- **REQUIRED WORK**
When the line containing "(classify cfg c = .unknown ↔" is found in the data below, copy it and each line after it through the line containing "exact ⟨hne, Or.inr hmem⟩", exactly and with no others.

(Stored data entries)
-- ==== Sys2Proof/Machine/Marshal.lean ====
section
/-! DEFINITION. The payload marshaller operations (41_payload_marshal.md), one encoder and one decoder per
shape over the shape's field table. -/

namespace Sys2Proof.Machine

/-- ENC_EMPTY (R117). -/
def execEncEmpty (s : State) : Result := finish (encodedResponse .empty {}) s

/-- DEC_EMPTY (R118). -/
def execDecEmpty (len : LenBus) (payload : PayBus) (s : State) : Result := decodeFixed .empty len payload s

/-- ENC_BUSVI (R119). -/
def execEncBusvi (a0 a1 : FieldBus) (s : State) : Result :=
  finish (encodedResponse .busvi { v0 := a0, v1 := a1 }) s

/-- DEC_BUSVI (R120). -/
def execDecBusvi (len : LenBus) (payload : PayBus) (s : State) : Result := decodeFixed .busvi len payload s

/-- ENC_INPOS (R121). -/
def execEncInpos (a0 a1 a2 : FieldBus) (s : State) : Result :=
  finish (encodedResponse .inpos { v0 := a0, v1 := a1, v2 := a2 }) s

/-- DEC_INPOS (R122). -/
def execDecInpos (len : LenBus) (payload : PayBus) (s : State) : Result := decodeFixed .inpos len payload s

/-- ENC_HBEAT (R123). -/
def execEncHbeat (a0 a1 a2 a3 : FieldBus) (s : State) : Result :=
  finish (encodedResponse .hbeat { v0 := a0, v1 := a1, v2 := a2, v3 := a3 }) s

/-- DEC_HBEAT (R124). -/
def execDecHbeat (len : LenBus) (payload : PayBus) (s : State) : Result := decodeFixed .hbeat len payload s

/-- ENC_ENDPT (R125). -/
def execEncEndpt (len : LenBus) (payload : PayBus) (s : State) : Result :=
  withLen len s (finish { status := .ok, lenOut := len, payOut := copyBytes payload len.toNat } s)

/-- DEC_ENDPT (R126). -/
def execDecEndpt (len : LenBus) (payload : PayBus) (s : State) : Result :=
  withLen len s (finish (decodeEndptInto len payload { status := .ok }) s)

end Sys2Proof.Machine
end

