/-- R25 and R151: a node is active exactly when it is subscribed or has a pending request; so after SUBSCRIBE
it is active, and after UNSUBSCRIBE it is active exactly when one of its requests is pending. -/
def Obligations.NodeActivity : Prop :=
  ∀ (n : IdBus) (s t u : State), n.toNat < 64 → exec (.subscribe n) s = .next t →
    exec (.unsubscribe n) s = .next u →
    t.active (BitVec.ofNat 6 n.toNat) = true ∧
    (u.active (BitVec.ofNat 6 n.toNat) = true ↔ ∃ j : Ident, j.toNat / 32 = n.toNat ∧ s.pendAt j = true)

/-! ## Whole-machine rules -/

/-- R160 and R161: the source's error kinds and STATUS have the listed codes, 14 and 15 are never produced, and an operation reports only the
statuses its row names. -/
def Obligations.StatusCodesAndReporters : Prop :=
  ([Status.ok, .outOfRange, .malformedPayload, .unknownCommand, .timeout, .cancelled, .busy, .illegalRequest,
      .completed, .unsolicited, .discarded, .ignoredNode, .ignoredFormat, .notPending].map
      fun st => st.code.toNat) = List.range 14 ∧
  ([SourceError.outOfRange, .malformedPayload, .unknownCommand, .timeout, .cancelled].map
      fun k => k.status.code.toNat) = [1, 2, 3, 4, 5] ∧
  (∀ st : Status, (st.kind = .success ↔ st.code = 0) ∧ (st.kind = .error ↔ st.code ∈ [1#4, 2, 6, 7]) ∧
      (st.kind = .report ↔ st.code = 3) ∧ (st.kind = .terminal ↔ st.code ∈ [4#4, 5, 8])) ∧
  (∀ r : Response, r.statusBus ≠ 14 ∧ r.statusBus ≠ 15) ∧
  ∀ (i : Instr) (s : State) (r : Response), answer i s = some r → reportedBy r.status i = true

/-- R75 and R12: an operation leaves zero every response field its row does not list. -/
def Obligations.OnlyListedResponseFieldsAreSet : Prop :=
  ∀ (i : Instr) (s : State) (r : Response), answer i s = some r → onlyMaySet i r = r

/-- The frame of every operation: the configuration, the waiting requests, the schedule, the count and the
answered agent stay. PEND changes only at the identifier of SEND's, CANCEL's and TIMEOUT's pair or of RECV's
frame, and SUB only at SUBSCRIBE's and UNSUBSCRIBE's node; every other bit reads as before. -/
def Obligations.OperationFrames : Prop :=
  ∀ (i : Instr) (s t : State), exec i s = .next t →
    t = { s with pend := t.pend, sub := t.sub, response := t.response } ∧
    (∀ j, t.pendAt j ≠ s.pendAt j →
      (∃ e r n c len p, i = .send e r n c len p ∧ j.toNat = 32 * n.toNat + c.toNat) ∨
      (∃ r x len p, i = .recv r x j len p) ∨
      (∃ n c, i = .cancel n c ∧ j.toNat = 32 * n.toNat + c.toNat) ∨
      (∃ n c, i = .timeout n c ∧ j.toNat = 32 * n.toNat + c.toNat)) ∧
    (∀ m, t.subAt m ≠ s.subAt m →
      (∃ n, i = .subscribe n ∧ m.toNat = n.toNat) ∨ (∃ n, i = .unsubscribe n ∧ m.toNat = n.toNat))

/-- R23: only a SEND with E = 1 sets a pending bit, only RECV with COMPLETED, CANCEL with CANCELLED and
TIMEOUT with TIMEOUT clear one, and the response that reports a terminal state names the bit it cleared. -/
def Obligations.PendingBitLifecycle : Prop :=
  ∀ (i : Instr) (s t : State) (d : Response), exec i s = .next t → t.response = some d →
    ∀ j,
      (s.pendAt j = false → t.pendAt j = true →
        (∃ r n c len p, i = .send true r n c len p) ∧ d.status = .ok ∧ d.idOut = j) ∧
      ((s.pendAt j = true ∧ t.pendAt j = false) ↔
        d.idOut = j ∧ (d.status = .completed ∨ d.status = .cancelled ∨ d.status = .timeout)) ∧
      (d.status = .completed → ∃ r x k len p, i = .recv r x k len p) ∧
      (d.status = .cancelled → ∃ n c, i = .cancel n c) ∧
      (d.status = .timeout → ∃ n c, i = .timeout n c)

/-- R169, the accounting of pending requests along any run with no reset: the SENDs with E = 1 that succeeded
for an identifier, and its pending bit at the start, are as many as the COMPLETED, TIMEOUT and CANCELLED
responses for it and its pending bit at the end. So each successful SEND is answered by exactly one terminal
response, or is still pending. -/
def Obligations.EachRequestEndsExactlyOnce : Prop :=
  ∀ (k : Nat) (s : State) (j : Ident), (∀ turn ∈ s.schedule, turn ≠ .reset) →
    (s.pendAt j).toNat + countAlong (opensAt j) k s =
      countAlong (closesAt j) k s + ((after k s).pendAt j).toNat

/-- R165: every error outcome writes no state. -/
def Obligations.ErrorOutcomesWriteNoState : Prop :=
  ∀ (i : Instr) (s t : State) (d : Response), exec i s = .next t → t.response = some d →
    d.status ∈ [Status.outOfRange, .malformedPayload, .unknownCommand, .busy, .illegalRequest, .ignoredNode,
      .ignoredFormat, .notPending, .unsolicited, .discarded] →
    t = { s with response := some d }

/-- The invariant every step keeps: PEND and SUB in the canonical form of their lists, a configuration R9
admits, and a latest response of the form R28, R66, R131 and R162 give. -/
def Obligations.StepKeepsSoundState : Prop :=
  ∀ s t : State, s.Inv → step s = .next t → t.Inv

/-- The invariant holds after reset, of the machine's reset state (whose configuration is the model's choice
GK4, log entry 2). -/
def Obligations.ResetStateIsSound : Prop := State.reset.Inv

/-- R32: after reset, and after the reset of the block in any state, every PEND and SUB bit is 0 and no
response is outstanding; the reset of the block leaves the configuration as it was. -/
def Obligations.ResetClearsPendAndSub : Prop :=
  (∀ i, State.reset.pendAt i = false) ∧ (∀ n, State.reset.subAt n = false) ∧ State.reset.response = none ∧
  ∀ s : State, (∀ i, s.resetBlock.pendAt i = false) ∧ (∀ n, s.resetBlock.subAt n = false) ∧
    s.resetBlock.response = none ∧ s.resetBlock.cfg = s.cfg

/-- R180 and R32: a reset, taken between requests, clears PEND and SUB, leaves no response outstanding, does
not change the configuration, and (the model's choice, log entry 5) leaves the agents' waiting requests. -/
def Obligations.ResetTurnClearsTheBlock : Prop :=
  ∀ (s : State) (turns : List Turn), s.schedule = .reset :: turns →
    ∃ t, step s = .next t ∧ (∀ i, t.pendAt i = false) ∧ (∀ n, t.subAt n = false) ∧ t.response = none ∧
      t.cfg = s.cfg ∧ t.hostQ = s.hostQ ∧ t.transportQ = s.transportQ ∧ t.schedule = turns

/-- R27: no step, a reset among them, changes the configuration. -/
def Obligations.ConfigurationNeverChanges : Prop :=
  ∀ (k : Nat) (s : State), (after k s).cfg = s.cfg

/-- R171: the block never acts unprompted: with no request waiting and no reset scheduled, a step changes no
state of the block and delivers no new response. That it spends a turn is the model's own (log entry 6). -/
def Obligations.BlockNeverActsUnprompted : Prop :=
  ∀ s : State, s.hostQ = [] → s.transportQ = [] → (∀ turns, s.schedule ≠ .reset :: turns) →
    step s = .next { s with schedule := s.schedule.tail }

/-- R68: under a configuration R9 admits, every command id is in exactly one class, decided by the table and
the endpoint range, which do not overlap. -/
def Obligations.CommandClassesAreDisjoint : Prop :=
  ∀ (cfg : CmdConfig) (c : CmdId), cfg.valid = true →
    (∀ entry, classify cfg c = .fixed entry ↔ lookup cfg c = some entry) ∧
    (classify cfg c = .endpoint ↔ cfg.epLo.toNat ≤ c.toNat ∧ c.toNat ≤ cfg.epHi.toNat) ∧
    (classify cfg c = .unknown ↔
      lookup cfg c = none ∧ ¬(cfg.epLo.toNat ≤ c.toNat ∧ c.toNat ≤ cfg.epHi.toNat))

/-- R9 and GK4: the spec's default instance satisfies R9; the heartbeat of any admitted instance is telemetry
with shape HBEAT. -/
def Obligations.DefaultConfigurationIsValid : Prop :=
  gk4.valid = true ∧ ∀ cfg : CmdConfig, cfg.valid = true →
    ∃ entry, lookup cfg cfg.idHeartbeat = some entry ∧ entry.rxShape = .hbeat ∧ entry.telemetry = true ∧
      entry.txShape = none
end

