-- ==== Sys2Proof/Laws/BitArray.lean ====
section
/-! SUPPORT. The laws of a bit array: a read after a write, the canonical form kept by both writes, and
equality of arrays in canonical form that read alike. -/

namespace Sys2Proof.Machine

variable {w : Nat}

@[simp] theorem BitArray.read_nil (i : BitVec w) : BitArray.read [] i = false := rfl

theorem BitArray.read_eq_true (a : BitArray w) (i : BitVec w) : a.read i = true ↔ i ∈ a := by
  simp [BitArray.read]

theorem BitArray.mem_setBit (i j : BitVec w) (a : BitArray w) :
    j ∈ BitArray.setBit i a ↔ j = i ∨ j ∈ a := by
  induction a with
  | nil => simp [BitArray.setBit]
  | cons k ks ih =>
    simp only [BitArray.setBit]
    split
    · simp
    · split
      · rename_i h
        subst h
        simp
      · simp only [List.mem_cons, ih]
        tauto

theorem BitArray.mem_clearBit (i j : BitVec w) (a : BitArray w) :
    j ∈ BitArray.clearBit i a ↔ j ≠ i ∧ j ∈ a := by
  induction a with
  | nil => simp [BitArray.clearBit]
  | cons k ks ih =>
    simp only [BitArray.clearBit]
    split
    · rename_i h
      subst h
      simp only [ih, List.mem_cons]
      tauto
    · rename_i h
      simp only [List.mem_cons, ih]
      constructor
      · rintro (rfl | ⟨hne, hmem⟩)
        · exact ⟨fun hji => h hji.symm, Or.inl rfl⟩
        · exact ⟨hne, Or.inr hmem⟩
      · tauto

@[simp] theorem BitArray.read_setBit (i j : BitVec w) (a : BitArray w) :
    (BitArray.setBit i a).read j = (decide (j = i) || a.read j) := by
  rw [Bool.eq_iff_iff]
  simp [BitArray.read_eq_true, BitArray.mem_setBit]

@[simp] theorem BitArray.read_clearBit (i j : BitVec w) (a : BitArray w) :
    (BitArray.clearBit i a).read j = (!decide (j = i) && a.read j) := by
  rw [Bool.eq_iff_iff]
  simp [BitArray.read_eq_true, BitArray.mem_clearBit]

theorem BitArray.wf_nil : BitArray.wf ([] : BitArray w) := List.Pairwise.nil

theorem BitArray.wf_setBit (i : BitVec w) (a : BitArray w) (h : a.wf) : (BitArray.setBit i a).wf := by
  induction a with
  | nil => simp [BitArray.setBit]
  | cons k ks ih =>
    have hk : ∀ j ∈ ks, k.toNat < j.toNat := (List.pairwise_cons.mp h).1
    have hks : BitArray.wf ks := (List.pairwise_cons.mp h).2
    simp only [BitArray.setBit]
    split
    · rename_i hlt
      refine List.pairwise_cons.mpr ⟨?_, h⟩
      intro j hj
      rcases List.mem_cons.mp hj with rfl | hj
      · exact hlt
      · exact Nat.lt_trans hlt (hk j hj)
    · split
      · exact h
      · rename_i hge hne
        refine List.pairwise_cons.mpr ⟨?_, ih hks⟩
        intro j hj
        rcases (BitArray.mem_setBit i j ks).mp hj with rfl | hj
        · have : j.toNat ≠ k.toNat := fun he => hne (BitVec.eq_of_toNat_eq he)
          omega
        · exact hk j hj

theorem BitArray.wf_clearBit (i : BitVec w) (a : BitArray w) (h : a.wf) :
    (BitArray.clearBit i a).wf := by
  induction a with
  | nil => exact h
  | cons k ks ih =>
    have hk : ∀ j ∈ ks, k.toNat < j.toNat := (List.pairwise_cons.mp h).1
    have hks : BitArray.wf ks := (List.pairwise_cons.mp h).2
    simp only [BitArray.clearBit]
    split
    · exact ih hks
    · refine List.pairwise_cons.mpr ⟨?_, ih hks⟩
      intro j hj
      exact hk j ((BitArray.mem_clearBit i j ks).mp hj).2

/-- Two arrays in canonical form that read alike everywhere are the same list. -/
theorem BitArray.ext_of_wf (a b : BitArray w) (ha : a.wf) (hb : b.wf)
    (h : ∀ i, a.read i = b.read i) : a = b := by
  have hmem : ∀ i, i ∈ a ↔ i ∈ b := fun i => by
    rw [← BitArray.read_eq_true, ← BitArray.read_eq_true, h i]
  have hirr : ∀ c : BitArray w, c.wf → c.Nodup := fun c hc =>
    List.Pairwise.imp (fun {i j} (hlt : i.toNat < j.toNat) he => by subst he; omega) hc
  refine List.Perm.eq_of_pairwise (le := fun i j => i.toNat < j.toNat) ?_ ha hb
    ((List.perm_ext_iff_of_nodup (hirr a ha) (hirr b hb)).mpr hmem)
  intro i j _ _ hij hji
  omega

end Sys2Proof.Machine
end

- **ANSWER TO THE PROBLEM**
    (classify cfg c = .unknown ↔
      lookup cfg c = none ∧ ¬(cfg.epLo.toNat ≤ c.toNat ∧ c.toNat ≤ cfg.epHi.toNat))

/-- R9 and GK4: the spec's default instance satisfies R9; the heartbeat of any admitted instance is telemetry
with shape HBEAT. -/
def Obligations.DefaultConfigurationIsValid : Prop :=
  gk4.valid = true ∧ ∀ cfg : CmdConfig, cfg.valid = true →
    ∃ entry, lookup cfg cfg.idHeartbeat = some entry ∧ entry.rxShape = .hbeat ∧ entry.telemetry = true ∧
      entry.txShape = none
end

-- ==== Sys2Proof/Laws/BitArray.lean ====
section
/-! SUPPORT. The laws of a bit array: a read after a write, the canonical form kept by both writes, and
equality of arrays in canonical form that read alike. -/

namespace Sys2Proof.Machine

variable {w : Nat}

@[simp] theorem BitArray.read_nil (i : BitVec w) : BitArray.read [] i = false := rfl

theorem BitArray.read_eq_true (a : BitArray w) (i : BitVec w) : a.read i = true ↔ i ∈ a := by
  simp [BitArray.read]

theorem BitArray.mem_setBit (i j : BitVec w) (a : BitArray w) :
    j ∈ BitArray.setBit i a ↔ j = i ∨ j ∈ a := by
  induction a with
  | nil => simp [BitArray.setBit]
  | cons k ks ih =>
    simp only [BitArray.setBit]
    split
    · simp
    · split
      · rename_i h
        subst h
        simp
      · simp only [List.mem_cons, ih]
        tauto

theorem BitArray.mem_clearBit (i j : BitVec w) (a : BitArray w) :
    j ∈ BitArray.clearBit i a ↔ j ≠ i ∧ j ∈ a := by
  induction a with
  | nil => simp [BitArray.clearBit]
  | cons k ks ih =>
    simp only [BitArray.clearBit]
    split
    · rename_i h
      subst h
      simp only [ih, List.mem_cons]
      tauto
    · rename_i h
      simp only [List.mem_cons, ih]
      constructor
      · rintro (rfl | ⟨hne, hmem⟩)
        · exact ⟨fun hji => h hji.symm, Or.inl rfl⟩
        · exact ⟨hne, Or.inr hmem⟩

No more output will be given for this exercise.